Background: Although various studies have been conducted on the effects of radiation therapy for prostate cancer, rectal toxicity after radiation therapy for prostate cancer, which is an important late adverse event associated with radiation therapy, has not been sufficiently examined. This study aimed to assess the associations of late rectal disorder (LRD) with dosimetric, anatomic, and clinical factors in patients with prostate cancer who underwent three-dimensional conformal radiation therapy (3D-CRT).
Methods: We retrospectively analyzed 104 patients undergoing 3D-CRT between January 2009 and October 2011. Thirty patients were administered anticoagulation/antiplatelet (AC/AP) agents. The standard dose was 74 Gy. Uni- and multi-variate analyses were performed to identify factors predictive of LRD after 3D-CRT.
Results: The median follow-up period was 66 (range: 14–87) months. LRD occurred in 10.6% (11/104) of patients. The median time from RT to LRD was 15 months (range: 7–41 months). Sixty-four percent of those with LRD (7/11 patients) had been given AC/AP agents. Fifty-five (6/11) patients had severe internal iliac artery calcification. By univariate analysis, significant predictors of LRD were internal iliac artery calcification, administration of AC/AP agents, and age. Being very elderly was the significant predictor identified by multivariate analysis (P = 0.0276). For patients receiving AC/AP agents and those with severe internal iliac artery calcification, the LRD incidences were 23.3% (7/30 patients) and 23.1% (6/26 patients), respectively, and being 75 years of age or older was a significant predictor in these subsets.
Conclusions: Our results suggest advanced age, administration of AC/AP agents, and severe internal iliac artery calcification to be risk factors for LRD in patients undergoing standard RT. Therefore, it is necessary to administer radiation with particular caution in the very elderly, especially those receiving AC/AP agents and/or with severe internal iliac artery calcification.

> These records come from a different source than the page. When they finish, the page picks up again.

/-- What the correction stage makes of a line: each colour's values with the saturation of each pixel, the status bits, and the
store words that failed parity (window offset, whether a linearisation entry). -/
structure Corrected where
  y2 : List (List (Nat × Bool)) := []
  z : List (List Nat) := []
  status : Nat := 0
  bad : List (Nat × Bool) := []
  ratio : Nat := 1024

/-- One colour linearised and merged (R110 to R114): pixels, whether it fell back to one sub-line, parity failures. With MERGE_EN 0, or
the short sub-line missing, the long one is the single sub-line of R128 (notes/assumptions/107.md). -/
def mergeColour (s : State) (c k r : Nat) (line : Line) : List (Nat × Bool) × Bool × List Nat :=
  let hdr := s.flag SNS_TPL_CFG_HDR c
  let level := s.inForce IPC_SAT_LEVEL c
  let knee := min (s.inForce IPC_KNEE_KNEE c) 983040
  let raw (i : Nat) := (line.subs.getD i []).map (toX16 line.pack)
  let lraw := raw (if hdr then 2 * k else k)
  let sraw := if hdr then raw (2 * k + 1) else []
  let ll := lraw.map fun x => (linearise s c k x, sampleSat level x)
  if !hdr then (ll.map fun a => (a.1.1, a.2), false, (ll.map fun a => a.1.2).flatten)
  else if s.inForce IPC_CH_CTRL_MERGE_EN c == 0 then (ll.map fun a => (a.1.1, a.2), false, (ll.map fun a => a.1.2).flatten)
  else
    let sl := sraw.map fun x => (linearise s c k x, sampleSat level x)
    let bad := (ll.map fun a => a.1.2).flatten ++ (sl.map fun a => a.1.2).flatten
    let lMiss := bit line.missing (2 * k)
    let sMiss := bit line.missing (2 * k + 1)
    if lMiss && !sMiss then (sl.map fun a => (a.1.1, a.2), true, bad)
    else if sMiss && !lMiss then
      (ll.map fun a => if a.2 then (fullScale, true) else ((a.1.1 * 512 + r / 2) / r, false), true, bad)
    else ((ll.zip sl).map fun a => mergePixel knee r a.1.1.1 a.2.1.1 a.1.2 a.2.2, false, bad)

/-- One pixel shaded (R115, R119): its value, whether it was clipped, and its word's offset where parity failed. -/
def shadePixel (s : State) (c k p y2 : Nat) : Nat × Bool × List Nat :=
  if s.inForce IPC_CH_CTRL_SHD_EN c == 0 then (y2, false, [])
  else
    let o := c * 0x40000 + k * 0x10000 + p * 4
    let bad := s.badPar.contains o
    let w := (storeWord s o).toNat
    let off := if bad then 0 else w % 65536
    let gain := if bad then 16384 else w / 65536
    let z : Int := (((y2 : Int) - off) * gain + 8192) / 16384
    (clampTo fullScale z, decide (z > fullScale), if bad then [o] else [])

/-- A line through linearisation, merging and shading (R107 to R119, R125, R128). -/
def correct (s : State) (c : Nat) (line : Line) : Corrected :=
  let n := s.rd SNS_TPL_CFG_COLOURS c + 1
  let raw := rawRatio s c line.expL line.expS
  let r := clampRatio raw
  let cols : List (List (Nat × Bool) × Bool × List Nat) := (List.range n).map fun k => mergeColour s c k r line
  let shaded : List (List (Nat × Bool × List Nat)) :=
    cols.zipIdx.map fun a => a.1.1.zipIdx.map fun y => shadePixel s c a.2 y.2 y.1.1
  let sat := cols.any fun col => col.1.any fun y => y.2
  let clip := shaded.any fun col => col.any fun z => z.2.1
  let fall := cols.any fun col => col.2.1
  let badL := (cols.map fun col => col.2.2).flatten.map fun o => (o, true)
  let badS := (shaded.map fun col => (col.map fun z => z.2.2).flatten).flatten.map fun o => (o, false)
  let b (x : Bool) (k : Nat) : Nat := if x then 2 ^ k else 0
  { y2 := cols.map fun col => col.1, z := shaded.map fun col => col.map fun z => z.1,
    status := b sat 16 + b clip 17 + b fall 18 + b (s.inForce IPC_CH_CTRL_SHD_EN c != 0 && s.flag IPC_CH_STAT_FORCED c) 20
              + b (badL ++ badS != []) 21,
    bad := badL ++ badS, ratio := r }

/-! ### Captures (R120 to R125) -/

/-- The running capture fails with code `e` (R122, R124). -/
def capFail (s : State) (e : Nat) : State :=
  if s.flag IPC_CAP_STAT_BUSY then raise ((s.wr IPC_CAP_STAT_BUSY 0).wr IPC_CAP_STAT_ERR e) 81 else s

/-- A capture on channel `c` fails with code `e`. -/
def capFailOn (s : State) (c e : Nat) : State :=
  if s.flag IPC_CAP_STAT_BUSY && s.rd IPC_CAP_STAT_CHANNEL == c then capFail s e else s

/-- A word of the store written at window offset `o`, its parity with it (R116). -/
def storeSet (s : State) (o : Nat) (v : Word) : State := { s.set (0x1400000 + o) v with
    badPar := s.badPar.filter (· != o), shadeLost := s.shadeLost.map fun l => (l.1, o :: l.2) }

/-- The accumulator cleared: every word of it written. -/
def clearAccumulator (s : State) : State :=
  { s with regs := s.regs.filter fun kv => !(decide (0x17C0000 ≤ kv.1) && decide (kv.1 < 0x1800000)),
           badPar := s.badPar.filter (decide <| · < 0x3C0000), shadeLost := s.shadeLost.map fun l => (l.1, accWritten :: l.2) }

/-- A shading or accumulator word of bad parity read by the device: counted, its offset recorded (R116, R119). -/
def parityCount (s : State) (o : Nat) : State := (s.sat IPC_PAR_SHD).wr IPC_PAR_ADDR_OFFSET o

/-- A capture requested (R120): refused with BUSY, DISABLED or LAMP, or started. SHD_EN is the value that the register reads, pending or
not (notes/assumptions/95.md). -/
def capStart (s : State) (c : Nat) (white force : Bool) : State :=
  if s.flag IPC_CAP_STAT_BUSY then s.wr IPC_CAP_STAT_ERR 1
  else if c ≥ 12 || !s.flag IPC_CH_CTRL_SHD_EN c then s.wr IPC_CAP_STAT_ERR 2
  else if white && !force && !s.flag IPC_CH_STAT_LAMP_STABLE c then s.wr IPC_CAP_STAT_ERR 3
  else
    let s := ((clearAccumulator s).wr IPC_CAP_STAT_BUSY 1).wr IPC_CAP_STAT_ERR 0
    let s := ((s.wr IPC_CAP_STAT_CHANNEL c).wr IPC_CAP_STAT_SEEN 0).wr IPC_CAP_STAT_ACCEPTED 0
    { s with cap := { force := force, white := white } }

/-- The window offset of accumulator word `p` of colour `k`. -/
def accOff (k p : Nat) : Nat := 0x3C0000 + k * 0x10000 + p * 4

/-- The window offset of shading word `p` of colour `k` of channel `c`. -/
def shdOff (c k p : Nat) : Nat := c * 0x40000 + k * 0x10000 + p * 4

/-- The coefficient word of one pixel at completion and whether it is defective (R123). A word of bad parity counts as gain 1.0 and
offset 0 there (R119, notes/assumptions/95.md). A span of 0, which the division excludes, is unity and a defect also with MINSPAN 0
(notes/assumptions/107.md). -/
def newCoef (s : State) (c k p : Nat) (white : Bool) : Nat × Bool :=
  let mean := ((storeWord s (accOff k p)).toNat % 2 ^ 26 + 32) / 64
  let w := if s.badPar.contains (shdOff c k p) then 0x40000000 else (storeWord s (shdOff c k p)).toNat
  let off := w % 65536
  if !white then (w / 65536 * 65536 + min mean 65535, decide (mean > 65535))
  else
    let d : Int := (mean : Int) - off
    if d < (s.rd IPC_CAP_MINSPAN_MINSPAN : Nat) || d ≤ 0 then (16384 * 65536 + off, true)
    else
      let g := (s.inForce IPC_SHD_TARGET_TARGET c k * 16384 + d.toNat / 2) / d.toNat
      (min g 65535 * 65536 + off, decide (g > 65535))

/-- The capture completed on its 64th accepted line (R123 to R125). -/
def capComplete (s : State) : State :=
  let c := s.rd IPC_CAP_STAT_CHANNEL
  let white := s.cap.white
  let pix := (List.range (s.rd SNS_TPL_CFG_COLOURS c + 1)).flatMap fun k =>
    (List.range (s.rd SNS_TPL_PIXELS_PIXELS c + 1)).map fun p => (k, p)
  let new := pix.map fun kp => (kp, newCoef s c kp.1 kp.2 white)
  let defects := new.filter fun n => n.2.2
  let s := forEach new s fun s n =>
    let o := shdOff c n.1.1 n.1.2
    storeSet (if s.badPar.contains o then parityCount s o else s) o (BitVec.ofNat 32 n.2.1)
  let s := s.wr IPC_CAP_DEFECT_COUNT (min defects.length 65535)
  let s := match defects.head? with
    | some d => (s.wr IPC_CAP_DEFECT_COLOUR d.1.1).wr IPC_CAP_DEFECT_PIXEL d.1.2
    | none => (s.wr IPC_CAP_DEFECT_COLOUR 0).wr IPC_CAP_DEFECT_PIXEL 0
  let s := if white then s.wr IPC_CH_STAT_FORCED (if s.cap.force then 1 else 0) c else s
  raise ((s.wr IPC_CAP_STAT_BUSY 0).wr IPC_CAP_STAT_DONE 1) 80

/-- Y2 of every pixel of an accepted line added to the accumulator (R121); a word of bad parity is counted and keeps its value, and the
answer says whether there was one (R119, R122). -/
def accumulate (s : State) (y2 : List (List (Nat × Bool))) : State × Bool :=
  forEach y2.zipIdx (s, false) fun a (col, k) => forEach col.zipIdx a fun a (y, p) =>
    let o := accOff k p
    if a.1.badPar.contains o then (parityCount a.1 o, true)
    else (storeSet a.1 o (BitVec.ofNat 32 (((storeWord a.1 o).toNat + y.1) % 2 ^ 26)), a.2)

/-- A line of the capture's channel seen by the capture (R121, R122). Answers whether it was accepted. A line that fails the capture with
PARAM is seen and not accepted; one that fails it with SAT or PARITY is accepted (notes/assumptions/95.md). -/
def capSee (s : State) (c : Nat) (line : Line) (r : Corrected) : State × Bool :=
  if !(s.flag IPC_CAP_STAT_BUSY && s.rd IPC_CAP_STAT_CHANNEL == c) then (s, false)
  else
    let status := line.status ||| r.status
    let now := (line.expL, line.expS, r.ratio)
    let s := s.wr IPC_CAP_STAT_SEEN (s.rd IPC_CAP_STAT_SEEN + 1)
    let last (s : State) : State := if s.rd IPC_CAP_STAT_SEEN ≥ 256 then capFail s 5 else s
    if s.cap.ref.any (fun x => x != now) then (capFail s 6, false)
    else if status &&& 0x24004F != 0 then (last s, false)
    else
      let (s, bad) := accumulate s r.y2
      let s := { s with cap := { s.cap with ref := some now } }
      let s := s.wr IPC_CAP_STAT_ACCEPTED (s.rd IPC_CAP_STAT_ACCEPTED + 1)
      (if s.cap.white && bit status 16 then capFail s 4
       else if bad then capFail s 8
       else if s.rd IPC_CAP_STAT_ACCEPTED == 64 then capComplete s
       else last s, true)

/-! ### Lamp warm-up (R126, R127) -/

/-- LAMP_STABLE cleared; a white capture that needs it fails with LAMP (R122). -/
def lampUnstable (s : State) (c : Nat) : State :=
  let s := s.wr IPC_CH_STAT_LAMP_STABLE 0 c
  if s.cap.white && !s.cap.force then capFailOn s c 3 else s

/-- The detector restarted (R127). -/
def warmRestartCh (s : State) (c : Nat) : State :=
  (lampUnstable (s.setWarmSt c {}) c).wr IPC_CH_STAT_WARM_COUNT 0 c

/-- Whether a window of `len` ns from `t0` contains a step of the chronometer (R76): a stamp that the step leaves, passes over or
reaches (notes/assumptions/95.md). -/
def windowStepped (s : State) (t0 len : Nat) : Bool := s.steps.any fun p => decide (t0 ≤ p.2) && decide (p.1 < t0 + len)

Keywords: Anticoagulation/Antiplatelet Agents; Late Rectal Disorder; Prostate Cancer; Radiation Therapy; Severe Internal Iliac Artery Calcification


How to cite this article:
Maebayashi T, Ishibashi N, Aizawa T, Sakaguchi M, Sato H, Sato K, Matsui T, Yamaguchi K, Takahashi S. Factors Predicting Late Rectal Disorders after Radiation Therapy for Prostate Cancer. Chin Med J 2017;130:2441-6

How to cite this URL:
Maebayashi T, Ishibashi N, Aizawa T, Sakaguchi M, Sato H, Sato K, Matsui T, Yamaguchi K, Takahashi S. Factors Predicting Late Rectal Disorders after Radiation Therapy for Prostate Cancer. Chin Med J [serial online] 2017 [cited 2017 Dec 15];130:2441-6. Available from: http://www.cmj.org/text.asp?2017/130/20/2441/216406




  Introduction Top


Primary treatment options for prostate cancer include radiation therapy (RT) and radical prostatectomy. In the recent years, irradiation and surgery have been regarded as achieving equivalent cancer control. There are many reports on the therapeutic efficacy of these procedures, whereas reports on adverse events are limited.[1],[2],[3],[4],[5],[6],[7],[8],[9],[10],[11],[12],[13],[14],[15],[16],[17],[18],[19],[20],[21],[22],[23]

Late rectal disorder (LRD) after RT for prostate cancer, an important delayed adverse event, develops long after the completion of treatment. Although there are reports on treatment-related factors[16],[17],[18],[19],[20],[21],[22] and on patient-related factors[2],[3],[4],[5],[6],[7],[12],[13],[14] associated with LRD, comprehensive assessments have not as yet been performed. Few prospective studies have addressed the incidence and severity of posttreatment LRD.[19] To identify risk factors for LRD, we evaluated age, complications, background factors, and irradiation doses. We evaluated these factors in detail, focusing particularly on patients receiving oral anticoagulant and antiplatelet (AC/AC) agents, those with severe internal iliac artery calcification and very elderly patients.


  Methods Top


Ethical approval

All procedures performed were in accordance with the ethical standards of the institutional and/or national research committee and with the 1964 Helsinki declaration and its later amendments or comparable ethical standards. This study was approved by the institutional review board of Nihon University School of Medicine, and patient informed consent was obtained (Trial registration number: Nihon University Itabashi Hospital Clinical Research Center RK-170214-10).

Patient characteristics

This retrospective study included 104 patients who underwent conformal RT for prostate cancer between January 2009 and October 2011. Their ages ranged from 54 to 85 years (median, 72 years). The follow-up periods ranged from 14 to 87 months (median, 66 months). Patient characteristics including cancer status are summarized in [Table 1]. Thirty patients were administered oral AC/AP agents, 26 had severe internal iliac artery calcification, 61 had hypertension, and 18 had diabetes mellitus, with some overlap among these classifications.
Table 1: Characteristics of patients who underwent conformal RT for prostate cancer (n = 104)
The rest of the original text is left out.